→ EXERCISE DIRECTIONS: Copy each line of the entries that contains the word "ofNat".

→ GIVEN RECORDS:
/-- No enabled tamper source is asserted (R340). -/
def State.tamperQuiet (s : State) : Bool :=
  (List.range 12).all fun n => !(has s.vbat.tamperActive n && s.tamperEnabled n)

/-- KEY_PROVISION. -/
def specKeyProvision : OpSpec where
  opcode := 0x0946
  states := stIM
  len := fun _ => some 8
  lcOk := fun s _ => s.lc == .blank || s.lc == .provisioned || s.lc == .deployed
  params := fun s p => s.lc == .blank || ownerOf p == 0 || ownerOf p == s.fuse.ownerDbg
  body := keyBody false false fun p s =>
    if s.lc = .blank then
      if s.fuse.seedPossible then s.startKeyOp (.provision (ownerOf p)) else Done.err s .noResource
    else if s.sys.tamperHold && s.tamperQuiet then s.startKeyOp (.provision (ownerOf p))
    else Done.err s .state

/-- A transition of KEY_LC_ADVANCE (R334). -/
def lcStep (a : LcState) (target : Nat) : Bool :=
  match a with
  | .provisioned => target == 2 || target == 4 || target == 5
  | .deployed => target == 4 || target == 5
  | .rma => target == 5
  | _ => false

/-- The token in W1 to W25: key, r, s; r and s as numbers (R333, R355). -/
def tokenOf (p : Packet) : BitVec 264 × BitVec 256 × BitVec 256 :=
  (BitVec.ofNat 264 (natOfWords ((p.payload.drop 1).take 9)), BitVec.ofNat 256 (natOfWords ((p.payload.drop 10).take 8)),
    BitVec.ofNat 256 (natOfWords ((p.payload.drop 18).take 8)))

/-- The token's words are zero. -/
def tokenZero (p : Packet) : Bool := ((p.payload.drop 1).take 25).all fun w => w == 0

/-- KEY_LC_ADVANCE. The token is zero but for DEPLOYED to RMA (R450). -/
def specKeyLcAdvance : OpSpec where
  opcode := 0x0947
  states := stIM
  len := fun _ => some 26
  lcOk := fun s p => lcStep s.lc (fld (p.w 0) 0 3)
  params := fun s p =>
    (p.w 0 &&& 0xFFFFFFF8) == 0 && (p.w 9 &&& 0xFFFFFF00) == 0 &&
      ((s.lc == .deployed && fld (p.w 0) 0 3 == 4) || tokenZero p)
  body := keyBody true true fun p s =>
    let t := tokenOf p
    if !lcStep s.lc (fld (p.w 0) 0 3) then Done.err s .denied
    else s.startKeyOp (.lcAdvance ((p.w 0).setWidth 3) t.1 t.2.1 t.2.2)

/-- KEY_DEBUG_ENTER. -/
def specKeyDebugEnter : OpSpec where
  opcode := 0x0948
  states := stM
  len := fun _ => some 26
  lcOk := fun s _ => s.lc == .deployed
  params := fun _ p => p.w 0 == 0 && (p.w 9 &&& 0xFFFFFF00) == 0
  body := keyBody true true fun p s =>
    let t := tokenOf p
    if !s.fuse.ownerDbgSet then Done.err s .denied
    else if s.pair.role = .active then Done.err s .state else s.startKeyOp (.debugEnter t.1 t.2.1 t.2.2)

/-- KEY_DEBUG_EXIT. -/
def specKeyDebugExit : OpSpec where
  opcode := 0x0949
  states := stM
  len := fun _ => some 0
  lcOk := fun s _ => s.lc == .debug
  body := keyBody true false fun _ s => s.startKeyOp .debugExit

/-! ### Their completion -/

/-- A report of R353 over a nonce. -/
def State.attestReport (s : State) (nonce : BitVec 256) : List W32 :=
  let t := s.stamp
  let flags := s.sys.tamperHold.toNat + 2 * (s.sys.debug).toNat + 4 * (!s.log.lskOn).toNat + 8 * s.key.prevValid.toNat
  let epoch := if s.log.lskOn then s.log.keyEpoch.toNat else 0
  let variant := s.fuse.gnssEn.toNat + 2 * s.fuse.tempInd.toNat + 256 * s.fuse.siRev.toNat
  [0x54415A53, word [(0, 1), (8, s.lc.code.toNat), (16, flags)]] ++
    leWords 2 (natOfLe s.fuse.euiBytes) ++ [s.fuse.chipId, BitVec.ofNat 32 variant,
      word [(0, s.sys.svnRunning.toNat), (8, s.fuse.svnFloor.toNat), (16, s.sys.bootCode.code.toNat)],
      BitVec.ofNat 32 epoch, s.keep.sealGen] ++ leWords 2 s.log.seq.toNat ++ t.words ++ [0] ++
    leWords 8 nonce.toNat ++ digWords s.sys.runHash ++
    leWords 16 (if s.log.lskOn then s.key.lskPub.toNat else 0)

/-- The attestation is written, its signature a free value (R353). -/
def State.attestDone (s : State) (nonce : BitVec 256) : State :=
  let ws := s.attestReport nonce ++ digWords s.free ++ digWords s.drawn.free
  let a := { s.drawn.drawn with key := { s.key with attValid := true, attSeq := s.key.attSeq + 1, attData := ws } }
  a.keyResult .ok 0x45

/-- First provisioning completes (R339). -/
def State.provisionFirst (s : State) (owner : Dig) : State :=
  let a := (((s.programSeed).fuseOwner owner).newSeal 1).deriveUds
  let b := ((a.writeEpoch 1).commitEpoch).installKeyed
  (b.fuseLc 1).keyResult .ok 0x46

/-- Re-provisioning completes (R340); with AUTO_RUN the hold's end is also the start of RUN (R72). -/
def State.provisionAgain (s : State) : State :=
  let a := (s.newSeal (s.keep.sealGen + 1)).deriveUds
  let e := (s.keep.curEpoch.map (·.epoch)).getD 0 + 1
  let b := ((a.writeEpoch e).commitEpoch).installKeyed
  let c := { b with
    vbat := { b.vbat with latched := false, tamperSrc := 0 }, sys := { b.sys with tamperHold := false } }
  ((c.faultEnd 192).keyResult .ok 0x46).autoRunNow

* * *

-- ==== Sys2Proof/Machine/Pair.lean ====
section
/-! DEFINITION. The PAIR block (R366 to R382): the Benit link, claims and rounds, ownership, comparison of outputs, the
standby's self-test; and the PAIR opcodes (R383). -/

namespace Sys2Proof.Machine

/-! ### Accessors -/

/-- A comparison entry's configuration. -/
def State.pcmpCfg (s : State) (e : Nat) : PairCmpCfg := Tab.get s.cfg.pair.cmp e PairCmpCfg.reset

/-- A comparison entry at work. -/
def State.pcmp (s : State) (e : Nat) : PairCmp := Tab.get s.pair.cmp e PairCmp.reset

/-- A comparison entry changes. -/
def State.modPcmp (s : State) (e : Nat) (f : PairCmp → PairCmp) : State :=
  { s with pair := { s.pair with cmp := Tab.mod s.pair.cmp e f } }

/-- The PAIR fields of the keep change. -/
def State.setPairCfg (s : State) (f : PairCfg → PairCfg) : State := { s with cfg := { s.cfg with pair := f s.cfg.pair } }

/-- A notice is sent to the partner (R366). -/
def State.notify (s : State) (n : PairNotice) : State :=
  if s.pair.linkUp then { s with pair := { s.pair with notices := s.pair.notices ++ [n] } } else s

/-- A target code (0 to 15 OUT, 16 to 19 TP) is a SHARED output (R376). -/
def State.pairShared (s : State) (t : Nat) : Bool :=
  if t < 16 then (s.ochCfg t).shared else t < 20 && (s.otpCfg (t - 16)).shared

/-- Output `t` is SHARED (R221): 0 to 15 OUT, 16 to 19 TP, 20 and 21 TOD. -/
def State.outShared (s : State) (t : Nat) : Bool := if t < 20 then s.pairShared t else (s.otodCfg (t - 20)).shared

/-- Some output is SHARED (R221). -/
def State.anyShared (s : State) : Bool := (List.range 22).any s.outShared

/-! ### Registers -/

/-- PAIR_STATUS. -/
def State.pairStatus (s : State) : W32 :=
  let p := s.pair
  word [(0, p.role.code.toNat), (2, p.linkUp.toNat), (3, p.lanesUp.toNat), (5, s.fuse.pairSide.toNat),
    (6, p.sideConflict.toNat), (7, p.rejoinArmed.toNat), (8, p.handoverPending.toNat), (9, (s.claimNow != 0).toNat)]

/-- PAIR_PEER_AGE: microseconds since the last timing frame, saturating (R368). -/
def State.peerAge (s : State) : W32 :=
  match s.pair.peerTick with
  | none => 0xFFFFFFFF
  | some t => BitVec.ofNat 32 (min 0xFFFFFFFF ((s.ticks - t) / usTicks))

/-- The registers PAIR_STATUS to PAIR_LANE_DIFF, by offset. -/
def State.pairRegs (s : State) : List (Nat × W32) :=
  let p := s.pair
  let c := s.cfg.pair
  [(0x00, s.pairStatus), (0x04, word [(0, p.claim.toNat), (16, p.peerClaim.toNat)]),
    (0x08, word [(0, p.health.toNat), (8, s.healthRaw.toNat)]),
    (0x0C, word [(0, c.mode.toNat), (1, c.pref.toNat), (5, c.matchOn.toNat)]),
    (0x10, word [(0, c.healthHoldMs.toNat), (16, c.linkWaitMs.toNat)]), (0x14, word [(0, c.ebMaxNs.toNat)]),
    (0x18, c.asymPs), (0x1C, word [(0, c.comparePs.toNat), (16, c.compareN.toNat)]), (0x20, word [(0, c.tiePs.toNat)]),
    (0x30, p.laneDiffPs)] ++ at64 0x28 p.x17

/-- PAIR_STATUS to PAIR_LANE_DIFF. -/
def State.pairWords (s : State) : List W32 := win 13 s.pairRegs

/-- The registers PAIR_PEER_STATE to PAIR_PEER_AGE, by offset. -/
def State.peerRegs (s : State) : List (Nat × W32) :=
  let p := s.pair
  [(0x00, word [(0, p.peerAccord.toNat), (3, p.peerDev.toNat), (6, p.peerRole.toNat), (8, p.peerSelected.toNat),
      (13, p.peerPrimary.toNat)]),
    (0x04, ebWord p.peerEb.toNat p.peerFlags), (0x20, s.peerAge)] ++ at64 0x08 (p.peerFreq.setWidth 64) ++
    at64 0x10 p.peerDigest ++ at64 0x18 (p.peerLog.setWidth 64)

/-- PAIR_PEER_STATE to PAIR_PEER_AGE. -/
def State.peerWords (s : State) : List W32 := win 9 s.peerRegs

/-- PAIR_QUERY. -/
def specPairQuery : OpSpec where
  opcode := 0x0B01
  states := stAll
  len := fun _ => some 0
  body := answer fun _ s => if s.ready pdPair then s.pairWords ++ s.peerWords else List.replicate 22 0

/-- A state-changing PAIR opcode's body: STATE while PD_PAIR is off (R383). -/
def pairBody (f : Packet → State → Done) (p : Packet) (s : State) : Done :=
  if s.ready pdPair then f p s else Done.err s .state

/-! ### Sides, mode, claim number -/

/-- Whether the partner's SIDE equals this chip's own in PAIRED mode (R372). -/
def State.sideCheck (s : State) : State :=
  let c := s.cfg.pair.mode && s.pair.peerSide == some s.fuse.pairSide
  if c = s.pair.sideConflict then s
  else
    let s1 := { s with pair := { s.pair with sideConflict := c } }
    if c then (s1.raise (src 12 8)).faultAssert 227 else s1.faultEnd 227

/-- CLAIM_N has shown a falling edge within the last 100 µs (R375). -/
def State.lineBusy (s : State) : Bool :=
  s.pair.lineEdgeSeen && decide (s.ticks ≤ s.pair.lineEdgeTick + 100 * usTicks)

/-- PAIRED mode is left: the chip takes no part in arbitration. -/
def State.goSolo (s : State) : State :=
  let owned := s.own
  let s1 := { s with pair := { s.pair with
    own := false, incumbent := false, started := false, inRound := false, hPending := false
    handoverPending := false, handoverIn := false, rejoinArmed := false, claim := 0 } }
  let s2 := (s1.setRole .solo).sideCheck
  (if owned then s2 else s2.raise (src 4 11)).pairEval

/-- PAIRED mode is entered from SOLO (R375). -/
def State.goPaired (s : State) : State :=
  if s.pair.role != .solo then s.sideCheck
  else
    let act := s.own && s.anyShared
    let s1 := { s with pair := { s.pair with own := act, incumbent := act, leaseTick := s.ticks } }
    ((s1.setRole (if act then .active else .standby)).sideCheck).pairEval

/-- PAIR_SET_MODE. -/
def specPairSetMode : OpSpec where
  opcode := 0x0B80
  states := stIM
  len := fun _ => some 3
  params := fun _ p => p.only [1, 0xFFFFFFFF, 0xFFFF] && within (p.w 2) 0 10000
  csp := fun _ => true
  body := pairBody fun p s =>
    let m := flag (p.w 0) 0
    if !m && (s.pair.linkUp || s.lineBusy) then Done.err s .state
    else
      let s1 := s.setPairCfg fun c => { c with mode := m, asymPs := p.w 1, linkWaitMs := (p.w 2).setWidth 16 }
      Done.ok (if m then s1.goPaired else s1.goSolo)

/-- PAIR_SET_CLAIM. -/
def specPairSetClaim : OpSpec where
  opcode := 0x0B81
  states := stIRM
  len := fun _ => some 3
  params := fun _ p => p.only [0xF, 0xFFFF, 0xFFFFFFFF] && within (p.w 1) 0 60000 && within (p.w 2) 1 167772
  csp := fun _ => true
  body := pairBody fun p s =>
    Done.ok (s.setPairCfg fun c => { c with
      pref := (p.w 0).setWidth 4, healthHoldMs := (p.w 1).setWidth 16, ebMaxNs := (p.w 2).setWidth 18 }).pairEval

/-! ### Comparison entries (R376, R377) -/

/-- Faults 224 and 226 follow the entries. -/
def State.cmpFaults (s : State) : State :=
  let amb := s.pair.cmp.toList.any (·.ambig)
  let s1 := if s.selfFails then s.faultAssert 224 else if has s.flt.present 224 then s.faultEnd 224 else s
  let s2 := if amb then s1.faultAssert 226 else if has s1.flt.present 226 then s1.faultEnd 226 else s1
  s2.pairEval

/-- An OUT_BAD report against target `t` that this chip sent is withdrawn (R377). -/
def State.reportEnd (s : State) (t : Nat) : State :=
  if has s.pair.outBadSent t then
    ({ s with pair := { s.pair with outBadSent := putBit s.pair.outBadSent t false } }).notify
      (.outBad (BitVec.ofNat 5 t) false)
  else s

→ EXERCISE SOLUTION:
  (BitVec.ofNat 264 (natOfWords ((p.payload.drop 1).take 9)), BitVec.ofNat 256 (natOfWords ((p.payload.drop 10).take 8)),
    BitVec.ofNat 256 (natOfWords ((p.payload.drop 18).take 8)))
    leWords 2 (natOfLe s.fuse.euiBytes) ++ [s.fuse.chipId, BitVec.ofNat 32 variant,
      BitVec.ofNat 32 epoch, s.keep.sealGen] ++ leWords 2 s.log.seq.toNat ++ t.words ++ [0] ++
  | some t => BitVec.ofNat 32 (min 0xFFFFFFFF ((s.ticks - t) / usTicks))
      (.outBad (BitVec.ofNat 5 t) false)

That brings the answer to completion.